**The task**
Give only the number of lines in the data that contain the word "orderCount".

BEGIN Given information

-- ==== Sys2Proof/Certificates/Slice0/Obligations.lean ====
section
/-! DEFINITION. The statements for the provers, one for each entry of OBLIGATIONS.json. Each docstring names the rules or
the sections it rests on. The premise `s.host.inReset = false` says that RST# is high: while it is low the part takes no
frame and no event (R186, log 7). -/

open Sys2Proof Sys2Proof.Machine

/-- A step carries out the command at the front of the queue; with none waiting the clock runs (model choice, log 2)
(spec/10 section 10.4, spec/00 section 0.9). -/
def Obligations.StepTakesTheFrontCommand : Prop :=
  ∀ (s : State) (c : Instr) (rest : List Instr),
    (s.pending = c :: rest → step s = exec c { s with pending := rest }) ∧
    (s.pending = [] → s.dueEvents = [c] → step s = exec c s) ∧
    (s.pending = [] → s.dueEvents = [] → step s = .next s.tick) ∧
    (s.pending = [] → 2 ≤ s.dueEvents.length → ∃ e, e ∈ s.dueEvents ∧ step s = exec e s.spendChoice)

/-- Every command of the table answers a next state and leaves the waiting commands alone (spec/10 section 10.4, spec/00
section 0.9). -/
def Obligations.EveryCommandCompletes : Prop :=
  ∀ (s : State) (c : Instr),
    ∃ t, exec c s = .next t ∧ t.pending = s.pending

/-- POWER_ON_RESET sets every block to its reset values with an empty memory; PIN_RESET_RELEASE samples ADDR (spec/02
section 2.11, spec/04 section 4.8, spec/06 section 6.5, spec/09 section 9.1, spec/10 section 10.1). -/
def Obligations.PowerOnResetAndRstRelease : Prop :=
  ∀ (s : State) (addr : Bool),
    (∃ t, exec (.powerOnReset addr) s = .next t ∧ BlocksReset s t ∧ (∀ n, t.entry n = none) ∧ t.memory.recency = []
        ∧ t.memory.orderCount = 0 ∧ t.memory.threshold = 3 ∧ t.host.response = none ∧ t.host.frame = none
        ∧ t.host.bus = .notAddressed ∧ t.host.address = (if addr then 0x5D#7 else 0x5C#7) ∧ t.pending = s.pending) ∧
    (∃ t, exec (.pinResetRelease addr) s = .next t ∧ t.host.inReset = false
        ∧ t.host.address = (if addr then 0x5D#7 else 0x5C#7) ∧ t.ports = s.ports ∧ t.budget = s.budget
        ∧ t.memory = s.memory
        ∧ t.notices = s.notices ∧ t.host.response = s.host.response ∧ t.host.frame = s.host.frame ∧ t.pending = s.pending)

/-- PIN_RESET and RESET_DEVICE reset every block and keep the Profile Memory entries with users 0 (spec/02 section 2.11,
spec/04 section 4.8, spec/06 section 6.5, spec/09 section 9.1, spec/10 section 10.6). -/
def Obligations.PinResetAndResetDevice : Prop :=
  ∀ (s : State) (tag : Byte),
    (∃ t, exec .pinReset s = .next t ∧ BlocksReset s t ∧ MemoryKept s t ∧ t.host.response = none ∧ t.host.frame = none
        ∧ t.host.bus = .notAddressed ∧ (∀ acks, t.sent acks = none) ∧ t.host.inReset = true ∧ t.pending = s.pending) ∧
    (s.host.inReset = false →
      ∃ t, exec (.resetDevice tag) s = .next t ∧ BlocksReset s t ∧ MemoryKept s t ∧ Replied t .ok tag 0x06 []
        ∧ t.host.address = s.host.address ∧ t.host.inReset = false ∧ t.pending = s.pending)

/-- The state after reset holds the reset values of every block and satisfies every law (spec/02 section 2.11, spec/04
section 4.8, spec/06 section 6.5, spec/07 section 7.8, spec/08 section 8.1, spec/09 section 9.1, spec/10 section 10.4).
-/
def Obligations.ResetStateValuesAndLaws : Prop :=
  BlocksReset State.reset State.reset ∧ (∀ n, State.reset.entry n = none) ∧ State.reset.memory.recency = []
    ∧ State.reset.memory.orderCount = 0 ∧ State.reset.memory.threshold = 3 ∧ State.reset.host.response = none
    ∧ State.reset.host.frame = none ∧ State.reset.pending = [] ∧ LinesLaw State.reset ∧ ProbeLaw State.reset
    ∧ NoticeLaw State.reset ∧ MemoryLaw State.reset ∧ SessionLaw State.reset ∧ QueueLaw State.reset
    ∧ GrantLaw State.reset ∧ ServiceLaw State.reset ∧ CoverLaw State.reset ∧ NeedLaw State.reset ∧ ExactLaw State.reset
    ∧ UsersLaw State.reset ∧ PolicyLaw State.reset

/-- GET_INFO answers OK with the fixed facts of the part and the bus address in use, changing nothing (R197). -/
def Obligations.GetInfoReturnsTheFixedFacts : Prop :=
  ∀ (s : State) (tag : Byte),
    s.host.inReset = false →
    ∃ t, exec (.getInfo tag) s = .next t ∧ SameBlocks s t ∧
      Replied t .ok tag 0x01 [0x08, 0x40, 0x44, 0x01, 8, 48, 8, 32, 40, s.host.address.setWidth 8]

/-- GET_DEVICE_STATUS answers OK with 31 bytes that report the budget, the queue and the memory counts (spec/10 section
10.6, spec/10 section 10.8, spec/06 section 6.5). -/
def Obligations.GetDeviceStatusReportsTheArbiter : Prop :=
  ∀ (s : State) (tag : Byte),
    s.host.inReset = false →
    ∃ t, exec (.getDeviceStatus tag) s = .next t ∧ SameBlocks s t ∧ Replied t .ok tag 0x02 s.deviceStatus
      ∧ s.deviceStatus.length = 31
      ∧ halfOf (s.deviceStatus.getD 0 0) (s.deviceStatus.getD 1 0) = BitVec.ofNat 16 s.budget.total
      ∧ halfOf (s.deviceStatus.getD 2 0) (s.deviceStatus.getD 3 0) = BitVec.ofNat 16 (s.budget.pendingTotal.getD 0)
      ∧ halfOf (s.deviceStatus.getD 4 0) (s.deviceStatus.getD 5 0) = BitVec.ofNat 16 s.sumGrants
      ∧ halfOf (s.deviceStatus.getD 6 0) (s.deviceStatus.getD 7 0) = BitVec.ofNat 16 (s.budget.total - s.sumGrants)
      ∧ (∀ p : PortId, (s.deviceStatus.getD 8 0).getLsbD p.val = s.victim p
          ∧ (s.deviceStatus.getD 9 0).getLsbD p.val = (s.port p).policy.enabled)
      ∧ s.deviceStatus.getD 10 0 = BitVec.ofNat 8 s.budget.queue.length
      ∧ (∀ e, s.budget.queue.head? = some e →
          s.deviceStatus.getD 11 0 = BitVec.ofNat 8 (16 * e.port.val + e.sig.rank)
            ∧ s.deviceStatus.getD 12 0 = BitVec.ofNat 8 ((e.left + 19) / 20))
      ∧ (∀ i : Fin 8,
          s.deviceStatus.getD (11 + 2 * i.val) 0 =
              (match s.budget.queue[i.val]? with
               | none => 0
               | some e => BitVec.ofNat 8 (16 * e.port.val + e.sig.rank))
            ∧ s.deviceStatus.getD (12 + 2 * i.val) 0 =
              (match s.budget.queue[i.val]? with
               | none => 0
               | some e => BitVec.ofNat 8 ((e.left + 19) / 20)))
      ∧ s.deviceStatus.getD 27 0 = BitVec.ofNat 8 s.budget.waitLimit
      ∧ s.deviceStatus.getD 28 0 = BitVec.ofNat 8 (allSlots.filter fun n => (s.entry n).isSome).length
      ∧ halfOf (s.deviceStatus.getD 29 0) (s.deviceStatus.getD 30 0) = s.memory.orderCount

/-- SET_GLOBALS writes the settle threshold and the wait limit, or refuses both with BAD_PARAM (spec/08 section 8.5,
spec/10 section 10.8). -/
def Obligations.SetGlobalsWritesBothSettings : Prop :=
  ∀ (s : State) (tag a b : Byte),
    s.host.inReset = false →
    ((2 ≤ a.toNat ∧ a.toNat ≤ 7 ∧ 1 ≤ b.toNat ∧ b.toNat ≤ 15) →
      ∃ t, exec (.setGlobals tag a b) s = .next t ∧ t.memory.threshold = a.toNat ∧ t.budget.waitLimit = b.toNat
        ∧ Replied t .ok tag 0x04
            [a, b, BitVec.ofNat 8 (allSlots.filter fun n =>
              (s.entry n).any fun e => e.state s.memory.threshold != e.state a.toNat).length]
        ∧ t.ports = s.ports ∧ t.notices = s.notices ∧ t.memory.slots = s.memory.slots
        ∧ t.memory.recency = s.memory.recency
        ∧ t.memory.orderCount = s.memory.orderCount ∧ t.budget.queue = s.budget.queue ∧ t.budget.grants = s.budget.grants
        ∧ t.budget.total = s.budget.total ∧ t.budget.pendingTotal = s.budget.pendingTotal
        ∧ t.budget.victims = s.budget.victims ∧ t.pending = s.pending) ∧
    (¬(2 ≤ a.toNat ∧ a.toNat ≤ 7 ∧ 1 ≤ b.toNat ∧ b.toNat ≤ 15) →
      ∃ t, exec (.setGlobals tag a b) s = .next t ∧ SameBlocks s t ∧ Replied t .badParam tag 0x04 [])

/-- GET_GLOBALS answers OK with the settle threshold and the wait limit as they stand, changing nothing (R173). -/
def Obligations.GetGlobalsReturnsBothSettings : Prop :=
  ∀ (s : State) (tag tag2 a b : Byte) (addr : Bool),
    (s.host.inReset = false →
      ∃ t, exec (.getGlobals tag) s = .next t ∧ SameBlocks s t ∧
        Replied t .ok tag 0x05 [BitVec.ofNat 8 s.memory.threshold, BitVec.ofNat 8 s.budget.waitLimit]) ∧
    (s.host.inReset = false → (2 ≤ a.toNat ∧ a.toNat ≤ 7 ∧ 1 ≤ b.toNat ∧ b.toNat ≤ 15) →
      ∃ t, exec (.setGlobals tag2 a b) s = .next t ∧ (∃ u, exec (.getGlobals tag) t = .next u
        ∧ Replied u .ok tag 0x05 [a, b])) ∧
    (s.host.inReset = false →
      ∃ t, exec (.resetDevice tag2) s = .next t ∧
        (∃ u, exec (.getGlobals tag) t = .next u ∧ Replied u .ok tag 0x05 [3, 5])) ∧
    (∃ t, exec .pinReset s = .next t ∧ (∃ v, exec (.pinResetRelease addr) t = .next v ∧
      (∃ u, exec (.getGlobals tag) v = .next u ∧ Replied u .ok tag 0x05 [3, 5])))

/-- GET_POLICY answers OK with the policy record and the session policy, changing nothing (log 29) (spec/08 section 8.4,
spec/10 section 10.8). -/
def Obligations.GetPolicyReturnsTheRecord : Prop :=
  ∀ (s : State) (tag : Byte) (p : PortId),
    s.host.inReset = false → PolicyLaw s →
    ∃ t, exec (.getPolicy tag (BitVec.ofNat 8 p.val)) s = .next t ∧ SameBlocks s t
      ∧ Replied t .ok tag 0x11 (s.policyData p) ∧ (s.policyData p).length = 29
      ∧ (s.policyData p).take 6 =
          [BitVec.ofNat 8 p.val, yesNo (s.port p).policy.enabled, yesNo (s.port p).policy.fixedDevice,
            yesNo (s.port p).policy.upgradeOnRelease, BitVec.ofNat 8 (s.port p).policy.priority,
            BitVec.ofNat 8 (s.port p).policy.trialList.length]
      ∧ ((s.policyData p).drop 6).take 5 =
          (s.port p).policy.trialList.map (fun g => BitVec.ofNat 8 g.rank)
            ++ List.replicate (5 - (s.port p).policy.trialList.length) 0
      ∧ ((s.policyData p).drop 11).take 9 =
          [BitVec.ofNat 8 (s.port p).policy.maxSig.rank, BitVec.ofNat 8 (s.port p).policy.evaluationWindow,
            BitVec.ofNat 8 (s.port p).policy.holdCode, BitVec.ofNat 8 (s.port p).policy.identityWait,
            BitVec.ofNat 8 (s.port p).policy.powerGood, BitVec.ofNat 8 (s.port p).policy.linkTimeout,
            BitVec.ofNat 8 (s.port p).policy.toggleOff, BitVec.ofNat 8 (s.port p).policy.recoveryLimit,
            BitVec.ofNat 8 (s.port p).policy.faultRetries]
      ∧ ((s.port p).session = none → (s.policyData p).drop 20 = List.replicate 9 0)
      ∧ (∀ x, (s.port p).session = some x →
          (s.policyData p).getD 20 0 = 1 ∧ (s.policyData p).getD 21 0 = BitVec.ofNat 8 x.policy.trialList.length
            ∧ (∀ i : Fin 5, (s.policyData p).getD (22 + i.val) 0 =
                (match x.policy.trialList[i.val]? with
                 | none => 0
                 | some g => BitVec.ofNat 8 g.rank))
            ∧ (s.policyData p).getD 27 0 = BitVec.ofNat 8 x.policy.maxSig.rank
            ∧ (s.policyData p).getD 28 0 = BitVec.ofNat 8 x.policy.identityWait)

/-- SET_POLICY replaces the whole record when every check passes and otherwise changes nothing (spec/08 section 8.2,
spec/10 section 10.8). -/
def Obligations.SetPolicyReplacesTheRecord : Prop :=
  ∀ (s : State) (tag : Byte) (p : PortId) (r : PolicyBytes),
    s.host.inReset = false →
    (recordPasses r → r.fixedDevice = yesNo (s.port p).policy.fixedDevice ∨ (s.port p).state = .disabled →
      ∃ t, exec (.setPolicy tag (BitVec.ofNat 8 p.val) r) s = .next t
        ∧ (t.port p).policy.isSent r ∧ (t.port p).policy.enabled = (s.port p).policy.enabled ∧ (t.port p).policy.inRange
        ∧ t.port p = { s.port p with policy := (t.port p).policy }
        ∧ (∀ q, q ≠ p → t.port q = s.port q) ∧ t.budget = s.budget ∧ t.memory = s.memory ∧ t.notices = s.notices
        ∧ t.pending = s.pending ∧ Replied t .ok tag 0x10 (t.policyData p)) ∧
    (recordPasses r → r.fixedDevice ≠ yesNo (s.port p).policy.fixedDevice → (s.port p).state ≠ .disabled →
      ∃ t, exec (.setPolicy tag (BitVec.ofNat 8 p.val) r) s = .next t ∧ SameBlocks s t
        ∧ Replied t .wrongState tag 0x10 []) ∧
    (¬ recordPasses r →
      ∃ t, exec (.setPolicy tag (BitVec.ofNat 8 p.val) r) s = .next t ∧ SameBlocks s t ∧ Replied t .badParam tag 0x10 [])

END Given information

**Expected output**
4